The acting Chief executive officer of Hustler Fund has explained the reason behind why you are not allowed to opt out of President Ruto’s hustler fund.
She explained that once you are in, the membership is permanent, given the fund’s structure, with 70% of investments earmarked for long-term savings.
She stated,”You cannot opt out of Hustler Fund. You will remain in the fund because of the 70% that is on long-term savings, you cannot opt-out because you will access your money at 60 when you retire.”
She also touched on the issue of types of borrowers since the fund was launched one year ago.
She stated,”There are those who borrowed out of curiosity. They borrowed once and never did again, there’s a second lot that needs basis, others borrow on impulse, up to three times a day.”
On the loan limit criteria, The CEO explained that people used to get the fund based on how much they transact On Mpesa but the loan limit criteria is expected to change after every four months.
She explained,”Every four months, the limit will be revised, after the anniversary, there will be a review of some issues about the hustler fund, and a new rescoring method will be recreated.”
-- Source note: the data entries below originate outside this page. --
-- ==== Sys2Proof/Machine/Suspend.lean ====
section
/-!
DEFINITION. Strands that leave their cores and come back: pre-emption, the save and the restore with the Periscope, kills,
the watchdog and lost windows (18 R361-R380, 21 R419).
-/

namespace Sys2Proof.Machine

/-! ### Frames (R362) -/

def State.frameSlots (s : State) (x : Nat) : Nat :=
  ((((s.obj (s.ctx x).frameObj).map (·.size)).getD 0) + frameStride - frameBytes) / frameStride
/-- Slots of a context's frame object that records hold. -/
def State.usedSlots (s : State) (x : Nat) : List Nat := (s.absent.filter (·.st.id.ctx == x)).map (·.slot) ++ (s.ctx x).deadSlots
def State.freeSlots (s : State) (x : Nat) : Nat := s.frameSlots x - (s.usedSlots x).length
def State.freeSlot (s : State) (x : Nat) : Option Nat :=
  let n := freeKey (s.usedSlots x) 0 (s.usedSlots x).length
  if n < s.frameSlots x then some n else none

/-! ### The stop (R363, R365) -/

/-- A request has reached the core, the strand stands at a bundle boundary, no own atomic waits (07 R177; log 113, DEDUCED), and a
frame slot is free. -/
def State.canStop (s : State) (k : Nat) : Bool :=
  let c := s.core k
  c.mode == .running && c.req.any (·.left == 0) && c.st.fl.bundle.isNone && c.st.fl.busy == 0
    && (s.freeSlot c.st.id.ctx).isSome && c.now.late.isEmpty && !s.atomicWaits c.st.owner

def execPreemptStop (core : Nat) (s : State) : Host.Outcome State Fault Refusal :=
  .next (if s.canStop core then s.modCore core fun c => { c with mode := .saving, st := c.st.stop false } else s)

/-- The extent that keeps a strand's access waiting at its port. -/
def State.waitsFor (s : State) (o : Owner) : Option (Nat × Nat) :=
  match s.remotes.find? fun r => r.owner == o && r.stage == .absent with
  | none => none
  | some r => (s.remoteExtents r).find? fun x => (s.tableEntry x.1 x.2).any fun t => !t.p || t.cw

/-- A strand whose access waits for an absent extent asks to leave at its next bundle boundary (R363). -/
def execPageAbsentSuspend (core : Nat) (s : State) : Host.Outcome State Fault Refusal :=
  .next <|
    let c := s.core core
    match s.waitsFor c.st.owner with
    | some (o, e) =>
      if c.mode = .running ∧ c.req = none ∧ (s.freeSlot c.st.id.ctx).isSome then
        s.modCore core fun c => { c with req := some ⟨1, .extent o e, false, 0⟩ }
      else s
    | none => s

/-! ### The save (R366-R369) -/

def Strand.tileCount (st : Strand) : Nat := (bitsOf st.kn.tiles).length
/-- Cycles of the register block, vector file, tiles and inbox entries. -/
def Strand.registerCycles (st : Strand) : Nat := 70 + 384 + 2056 * st.tileCount + st.sy.inbox.length

/-- The effective priority of a strand's task. -/
def State.taskPrio (s : State) (st : Strand) : Nat :=
  ((s.entry st.id.tid.toNat).map (·.prio)).getD (s.ctx st.id.ctx).fe.prio

/-- Increments of a semaphore that wait to act join its image; an overflow is queued (R370, R375). -/
def State.joinSem (s : State) (o : Owner) (p : Nat × Nat) : State :=
  match s.away o with
  | none => s
  | some a =>
    let v := a.st.semaphore p.1 + p.2
    let s := s.modOwner o fun st => st.withSy fun y =>
      { y with sem := SMap.set y.sem p.1 (min 65535 v), semAdd := SMap.erase y.semAdd p.1 }
    if 65535 < v then s.raiseTo o (a.st.semFault p.1) else s

/-- Step 1: the record is set to saving, and the strand's semaphores, records and inbox are in the frame (log 58, DEDUCED). -/
def State.beginSave (s : State) (k : Nat) : State :=
  let c := s.core k
  match c.req, s.freeSlot c.st.id.ctx with
  | some req, some slot =>
    let st := c.st.withMx MatrixRegs.index
    let a : Absent :=
      { st := st, state := 1, req := req, slot := slot, oldCore := k, newCore := k, locked := st.id.cls == 2, returns := [], sig := 0, since := s.now,
        prio := s.taskPrio st, stale := false }
    let q : Sequencer := ⟨.registers, 1 + st.registerCycles, bitsOf st.kn.banks, req, s.now, false⟩
    let s := ({ s with absent := s.absent ++ [a] }.mirror a).modCore k fun c =>
      { c with st := st, seq := some q, now := { c.now with late := [] } }
    -- increments that have come and faults of operations that ran on to their steps go with the strand
    let s := st.sy.semAdd.foldl (fun s p => s.joinSem st.owner p) s
    c.now.late.foldl (fun s f => s.raiseTo st.owner f) s
  | _, _ => s

/-- The frame slot that a stopping strand takes has an extent that is absent or being copied: the save waits (19 R397, R405). -/
def State.slotHeld (s : State) (k : Nat) : Bool :=
  let x := (s.strand k).id.ctx
  match s.freeSlot x with
  | some n => (s.frameHeld (s.ctx x).frameObj (n * frameStride) frameBytes true).isSome
  | none => false
/-- The frame of core k's departing or returning strand has such an extent: its sequencer waits. -/
def State.frameWaiting (s : State) (k : Nat) : Bool :=
  match s.away (s.strand k).owner with
  | some a => (s.frameHeld (s.frameOf a).1 (s.frameOf a).2 frameBytes true).isSome
  | none => false

/-- Step 3 ends: the registers and what goes with them are in the frame (R366). -/
def State.saveRegisters (s : State) (k : Nat) : State :=
  let c := s.core k
  match c.seq, s.away c.st.owner with
  | some q, some a =>
    let ps := s.savedParts k
    ((s.countParts a ps).putParts (s.frameOf a).1 (s.frameOf a).2 ps).modCore k fun c => { c with seq := some { q with wrote := true } }
  | _, _ => s

/-- The sequencer of a core stands at the end of a part. -/
def Core.partDone (c : Core) : Option Sequencer := c.seq.bind fun q => if q.left = 0 then some q else none

/-- The strand has a command on the engine of core k. -/
def Core.engineHas (c : Core) (o : Owner) : Bool := c.cmds.any (·.owner == o)

/-- A bank whose save may start: its entry has room for one more departed strand (R367). -/
def Core.bankReady (c : Core) (b : Nat) : Bool :=
  !c.engineHas c.st.owner || (SMap.get [] c.periscope b).countP (·.owner != c.st.owner) < 2

/-- Set the state of a strand's Periscope entries of a bank on the cores that hold one in state `old`. -/
def State.turnDeparted (s : State) (o : Owner) (b : Nat) (old new : PState) (core : Nat) : State :=
  let cs := s.cores.map fun p =>
      let l := (SMap.get [] p.2.periscope b).map fun d => if d.owner = o ∧ d.state = old then { d with state := new, newCore := core } else d
      if (SMap.get [] p.2.periscope b).any fun d => d.owner == o && d.state == old then
        (p.1, { p.2 with periscope := SMap.set p.2.periscope b l })
      else p
  { s with cores := cs }

/-- Full granules of a bank of core k as the bytes of its image that are not 0: eight granules in each. -/
def State.fullBytes (s : State) (k b : Nat) : SMap Byte :=
  let lo := (s.strand k).fullKey k (b * Config.bankBytes)
  (s.full.filter fun c => lo ≤ c.1 && c.1 < lo + Config.bankBytes / 16 && c.2).foldl (fun m c =>
    SMap.set m ((c.1 - lo) / 8) (SMap.get 0 m ((c.1 - lo) / 8) ||| BitVec.ofNat 8 (2 ^ ((c.1 - lo) % 8)))) []
/-- The image of a bank of core k with its full bits (R362). -/
def State.bankParts (s : State) (k b : Nat) : List FramePart :=
  let lo := spadKey k ((s.strand k).phys (b * Config.bankBytes))
  let at_ := imageOff (b * Config.bankBytes)
  let full := imageFullOff (b * Config.bankBytes)
  [⟨at_, Config.bankBytes, (s.mem.filter fun c => lo ≤ c.1 && c.1 < lo + Config.bankBytes).map fun c => (at_ + (c.1 - lo), c.2)⟩,
   ⟨full, 0xC00, (s.fullBytes k b).map fun p => (full + p.1, p.2)⟩]
/-- Granules whose full bits a byte of a bank's image sets. -/
def fullGranules (b : Nat) (p : Nat × Byte) : List Nat :=
  ((List.range 8).filter fun i => p.2.getLsbD i).map fun i => b * Config.bankBytes + 16 * (8 * p.1 + i)

/-- A bank's save starts: its entry names the strand, and the image receives the bank. -/
def execSaveBankStart (core : Nat) (s : State) : Host.Outcome State Fault Refusal :=
  .next <|
    let c := s.core core
    match c.partDone with
    | none => s
    | some q =>
      match (if c.mode = .saving ∧ q.part = .registers ∧ !s.frameWaiting core then q.banks.find? c.bankReady else none) with
      | none => s
      | some b =>
        let o := c.st.owner
        let s := s.turnDeparted o b .forward .restore core
        let s := s.modCore core fun c =>
          { c with
            seq := some { q with part := .bank b, left := 774, banks := q.banks.erase b }
            periscope := if c.engineHas o then SMap.set c.periscope b ((SMap.get [] c.periscope b).filter (·.owner != o) ++ [⟨o, .saving, core⟩])
              else c.periscope }
        match s.away o with
        | none => s
        | some a =>
          let ps := s.bankParts core b
          (s.countParts a ps).putParts (s.frameOf a).1 (s.frameOf a).2 ps

/-- A bank's save finishes: later writes go to the image alone. -/
def execSaveBankEnd (core : Nat) (s : State) : Host.Outcome State Fault Refusal :=
  .next <|
    let c := s.core core
    match c.partDone with
    | none => s
    | some q =>
      match q.part with
      | .bank b =>
        if c.mode ≠ .saving then s
        else
          let o := c.st.owner
          let s := (s.turnDeparted o b .saving .divert core).turnDeparted o b .restore .divert core
          s.modCore core fun c => { c with seq := some { q with part := .registers } }
      | _ => s

/-- Step 5 starts once the departing commands find free command slots (R369). -/
def State.beginImage (s : State) (k : Nat) : State :=
  let c := s.core k
  match c.partDone with
  | some q =>
    if c.mode = .saving ∧ q.part = .registers ∧ q.banks = [] ∧ c.cmds.length ≤ 8 then
      s.modCore k fun c => { c with seq := some { q with part := .image, left := 12 } }
    else s
  | none => s

/-- The whole gang of a whole-gang suspension is away: its line or cell is free (R372). -/
def State.unplaceGang (s : State) (g : Nat) : State :=
  let here := s.cores.any fun p => p.2.holds && p.2.st.node.gang == g && (s.away p.2.st.owner).isNone
  if here then s
  else { s with gangs := s.gangs.map fun x => if x.gang = g then { x with line := none, cell := none } else x }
Notably, The CEO explained where the hustler fund gets its seed capital and the regulatory framework after people questioned it.
She stated,”There’s currently no regulatory body. 70% savings will be regulated by the Retirement Benefits Authority (RBA) and the other will be under the Capital Markets Authority (CMA). So far, the money is in the banking sector, in custody accounts.”
“You cannot see the crediting of the interest of the hustler fund, The money is in government securities and currently does not display that information,” she added.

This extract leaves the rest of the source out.